> [Problem to work on]:
Search the listing below for the string "before", then copy every line it appears in.

> [Record extracts]:
-- ==== Sys2Proof/Tests/Slice0.lean ====
section
/-! SUPPORT. Tests. Every expected value is from the spec: the encodings of 30_encoding.md R72, R76 and the vectors of
95_test_vectors.md, named in the comments (S1.., V-E1.. and so on), computed there by hand from the rules. Then, for each
obligation that has hypotheses, states and operands that meet them. -/

open Sys2Proof Sys2Proof.Machine

namespace Sys2Proof.Tests

/-- `s` with bytes written. -/
def withBytes (l : List (Nat × Byte)) (s : State) : State := l.foldl (fun s p => s.setMem (s.mem.write p.1 p.2)) s

/-- `s` with registers written. -/
def withRegs (l : List (Reg × Byte)) (s : State) : State := l.foldl (fun s p => s.setReg p.1 p.2) s

/-- `s` after one STEP, with a random byte, of the word `w` at its pc. -/
def after (w : Nat) (s : State) (rand : Byte := 0) : State :=
  match opStep rand (s.withFetchWord 16 w) with
  | .next t => t
  | .fault _ => s
  | .refused _ => s

/-- `s` after one operation. -/
def performed (op : Operation) (s : State) : State :=
  match perform op s with
  | .next t => t
  | .fault _ => s
  | .refused _ => s

/-- The reset state with registers written. -/
def regs (l : List (Reg × Byte)) : State := withRegs l State.reset

/-- The reset state with `I` and registers written. -/
def atI (i : Word) (l : List (Reg × Byte)) : State := (regs l).setI i

/-- The reset state with one pixel 1. -/
def lit (row : Fin 32) (col : Fin 64) : State := State.reset.setFb (setPixel blankFb row col true)

/-- The reset state with some keys pressed. -/
def keys (l : List Key) : State := l.foldl (fun s k => performed (.setKey k true) s) State.reset

/-- A configuration that differs from this hardware's in every parameter but the font and the free values (R7). -/
abbrev otherParams : Config.Params :=
  { memSize := 0x2000, numV := 32, pcWidth := 20, iWidth := 24, stackDepth := 12, stackEntryWidth := 14, fbW := 128, fbH := 64,
    numKeys := 32, fontBase := 0x100, programBase := 0x600, shiftSource := .vx, keyIndexPolicy := .maskLowNibble }

/-! ### Decode: a word of every constructor, written out from the formats -/

theorem test_decode_display : decode 0x00E0 = some .cls ∧ decode 0xD125 = some (.drw 1 2 5) ∧
    decode 0xFA29 = some (.ldF 0xA) := by decide

theorem test_decode_control : decode 0x00EE = some .ret ∧ decode 0x1ABC = some (.jp 0xABC) ∧
    decode 0x2DEF = some (.call 0xDEF) ∧ decode 0x3A45 = some (.seByte 0xA 0x45) ∧
    decode 0x4B67 = some (.sneByte 0xB 0x67) ∧ decode 0x5CD0 = some (.seReg 0xC 0xD) ∧
    decode 0x9EF0 = some (.sneReg 0xE 0xF) ∧ decode 0xB123 = some (.jpV0 0x123) := by decide

theorem test_decode_alu : decode 0x6A2F = some (.ldByte 0xA 0x2F) ∧ decode 0x7BFE = some (.addByte 0xB 0xFE) ∧
    decode 0x8120 = some (.ldReg 1 2) ∧ decode 0x8341 = some (.orReg 3 4) ∧ decode 0x8562 = some (.andReg 5 6) ∧
    decode 0x8783 = some (.xorReg 7 8) ∧ decode 0x89A4 = some (.addReg 9 0xA) ∧ decode 0x8BC5 = some (.subReg 0xB 0xC) ∧
    decode 0x8DE6 = some (.shrReg 0xD 0xE) ∧ decode 0x8F07 = some (.subnReg 0xF 0) ∧
    decode 0x812E = some (.shlReg 1 2) ∧ decode 0xC30F = some (.rnd 3 0x0F) := by decide
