/-- R416, R469: an output or tap ring. -/
structure Ring where
  point   : Nat
  dest    : Nat
  frames  : Nat
  written : DWord
  last    : Word
  bytes   : Nat
  /-- The frame in progress began after the ring started. -/
  live    : Bool
  /-- Samples of the frame in progress, as stored bytes. -/
  buffer  : List Byte
deriving DecidableEq, Repr

/-- R443, R471: a delivered sample that waits: its 24 bits, its flag, whether lock returned before it, and when it arrived. -/
structure InSample where
  value     : BitVec 24
  flag      : Bool
  afterLock : Bool
  stamp     : Nat
deriving DecidableEq, Repr

/-- R463, R464: the run of bad samples in progress: a click of n samples from a to b at sample i, or a dropout from a at
sample k. -/
inductive BadRun where
  | none
  | click (a b : Word) (i n : Nat)
  | dropout (a : Word) (k : Nat)
deriving DecidableEq, Repr

/-- An ingress stream of the carding pipeline (R414, R459 to R474). -/
structure Ingress where
  id        : Word
  port      : Nat
  channel   : Nat
  curve     : Nat
  frameSamples : Nat
  repair    : BitVec 3
  gain      : Word
  /-- Gain before the ramp in force, when a ramp runs (R467). -/
  rampFrom  : Option Word
  statsEvery : Nat
  saveVault : Nat
  saveBlock : Nat
  /-- Delivered samples not yet processed (R460, R471). -/
  input     : List InSample
  /-- The DC estimate (R462). -/
  d         : Word
  /-- The previous stage 1 output and its flag (R463). -/
  prevY     : Option (Word × Bool)
  /-- The last stage 2 output, the run in progress, and the next sample of a fade-in, 0 for none (R464). -/
  lastOut   : Word
  run       : BadRun
  fadeIn    : Nat
  /-- The section state words (R465). -/
  sections  : List (Word × Word)
  /-- The frame in progress and the samples of it processed (R467). -/
  frame     : Word
  pos       : Nat
  /-- Samples ever processed. -/
  processed : Nat
  /-- Statistics of the frame in progress (R468). -/
  outs      : List Word
  clicks    : Nat
  dropouts  : Nat
  settled   : Bool
  lockFlag  : Bool
  /-- Lock was lost, and no sample has come since (R464, R468). -/
  lockLost  : Bool
  settings  : List CardSetting
  taps      : List Ring
  ring      : Ring
  /-- Records of the last 16 completed frames (R417). -/
  stats     : List (Word × List Byte)
deriving DecidableEq, Repr

/-- R333: a live receive secure association: its channel's SCI, its number and the lowest packet number accepted. -/
structure RxAssociation where
  sci    : DWord
  an     : Nat
  lowest : DWord
deriving DecidableEq, Repr

/-- R335: the header of an IP packet that the host link sends. -/
structure IpHead where
  v6     : Bool
  dst    : List Byte
  dscp   : Nat
  ident  : Word
  /-- Byte offset of the data in the datagram; a whole datagram has 0 and no more. -/
  offset : Nat
  more   : Bool
deriving DecidableEq, Repr

/-- A frame on the host link: its 802.1Q tag (R330: PCP and VLAN_ID), its SecTAG (R333: association and packet number), the
address whose MAC address it goes to, its IP header, and its data. -/
structure WireFrame where
  vlan : Option (Nat × Nat)
  sec  : Option (Nat × DWord)
  hop  : List Byte
  ip   : Option IpHead
  data : List Byte
deriving DecidableEq, Repr

/-- R336: what waits in a transmit queue: its priority, 0 first; the stream and destination of an egress packet; and its frames,
which leave back to back (R335). -/
structure Datagram where
  rank   : Nat
  egress : Option (Word × Nat)
  frames : List WireFrame
deriving DecidableEq, Repr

> [Result]:
/-- R443, R471: a delivered sample that waits: its 24 bits, its flag, whether lock returned before it, and when it arrived. -/
  /-- Gain before the ramp in force, when a ramp runs (R467). -/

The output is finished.